DIRECTIONS FOR THIS TASK: What is the number of lines below that include "sixteen"? Give that number alone.

DATA SHOWN:
/-- Settles O14: the codes and the names are read off one by one, and a text draws its characters from the template and
two names, all within the alphabet. -/
theorem textBytesAreTheAsciiCodes : Obligations.TextBytesAreTheAsciiCodes := by
  refine ⟨by decide, by decide, by decide, fun i b hb => ?_, by decide⟩
  exact List.map_subset charByte (renderChars_subset_alphabet i) hb

/-! ### The wires (R116) -/

theorem textWires_cons (b : Byte) (rest : List Byte) :
    textWires (b :: rest) = (textWires rest <<< 8) ||| b.setWidth 80 := rfl

/-- Packing puts the first byte into the low eight bits. -/
theorem textWires_cons_low (b : Byte) (rest : List Byte) : (textWires (b :: rest)).extractLsb' 0 8 = b := by
  apply BitVec.eq_of_getLsbD_eq
  intro j hj
  have hwire : j < 80 := by omega
  simp [textWires_cons, hj, hwire]

/-- Packing puts what stands behind the first byte eight bits higher. -/
theorem textWires_cons_high (b : Byte) (rest : List Byte) {k : Nat} (hk : k + 1 < 10) :
    (textWires (b :: rest)).extractLsb' (8 * (k + 1)) 8 = (textWires rest).extractLsb' (8 * k) 8 := by
  apply BitVec.eq_of_getLsbD_eq
  intro j hj
  have hwire : 8 * (k + 1) + j < 80 := by omega
  have hshift : 8 * (k + 1) + j - 8 = 8 * k + j := by omega
  have hnotLow : ¬ 8 * (k + 1) + j < 8 := by omega
  have hhigh : b.getLsbD (8 * (k + 1) + j) = false := BitVec.getLsbD_of_ge b _ (by omega)
  have hbelow : 8 * k + j < 80 := by omega
  simp [textWires_cons, hj, hwire, hshift, hnotLow, hhigh, BitVec.getLsbD_eq_getElem hbelow]

/-- Up to the width of the port, the byte at a position of the text stands at that position of the wires. -/
theorem getElem?_eq_textWires (text : List Byte) {k : Nat} (hk : k < 10) (hlen : k < text.length) :
    text[k]? = some ((textWires text).extractLsb' (8 * k) 8) := by
  induction text generalizing k with
  | nil => simp at hlen
  | cons b rest ih =>
    cases k with
    | zero => rw [Nat.mul_zero, textWires_cons_low]; rfl
    | succ k => rw [textWires_cons_high b rest hk, ← ih (by omega) (by simpa using hlen)]; rfl

/-- Settles O16: the text has ten bytes, and each position is found on the wires. -/
theorem textWiresPackByPosition : Obligations.TextWiresPackByPosition := by
  intro i k hk
  have hlen : k < (render i).length := by rw [render_length]; exact hk
  exact getElem?_eq_textWires (render i) hk hlen

/-! ### The text determines the Decoded Instruction (R118) -/

/-- The bytes of a register's name, of either width class (R110, R115). -/
def nameBytes : Full16 ⊕ Half8 → List Byte
  | .inl r => (fullName r).map charByte
  | .inr r => (halfName r).map charByte

theorem nameBytes_length (r : Full16 ⊕ Half8) : (nameBytes r).length = 2 := by
  cases r <;> simp [nameBytes]

/-- The sixteen registers of both width classes. -/
def allRegisters : List (Full16 ⊕ Half8) :=
  [Full16.ax, .cx, .dx, .bx, .sp, .bp, .si, .di].map .inl ++ [Half8.al, .cl, .dl, .bl, .ah, .ch, .dh, .bh].map .inr

theorem mem_allRegisters (r : Full16 ⊕ Half8) : r ∈ allRegisters := by
  cases r with
  | inl r => exact List.mem_append_left _ (List.mem_map_of_mem (mem_fullRegisters r))
  | inr r => exact List.mem_append_right _ (List.mem_map_of_mem (mem_halfRegisters r))

/-- The sixteen byte pairs do not repeat. -/
theorem nameBytes_injective : Function.Injective nameBytes := injective_of_nodup_map mem_allRegisters (by decide)

/-- The destination and the source of a Decoded Instruction. -/
def operandsOf : Decoded → (Full16 ⊕ Half8) × (Full16 ⊕ Half8)
  | .movFull dst src => (.inl dst, .inl src)
  | .movHalf dst src => (.inr dst, .inr src)

theorem operandsOf_injective : Function.Injective operandsOf := by
  intro a b h
  cases a <;> cases b <;> simp_all [operandsOf]

/-- The text is the two names in the template. -/
theorem render_eq_nameBytes (i : Decoded) : render i =
    ['m', 'o', 'v', ' '].map charByte ++ (nameBytes (operandsOf i).1 ++
      ([',', ' '].map charByte ++ nameBytes (operandsOf i).2)) := by
  cases i <;> simp [render_movFull, render_movHalf, movBytes, operandsOf, nameBytes]

/-- R118: names have one length, so equal texts have equal names at both places. -/
theorem render_injective : Function.Injective render := by
  intro a b h
  rw [render_eq_nameBytes, render_eq_nameBytes] at h
  obtain ⟨hdst, htail⟩ := List.append_inj (List.append_cancel_left h) (by rw [nameBytes_length, nameBytes_length])
  have hsrc := List.append_cancel_left htail
  exact operandsOf_injective (Prod.ext (nameBytes_injective hdst) (nameBytes_injective hsrc))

RESULT FOR THIS EXERCISE: 2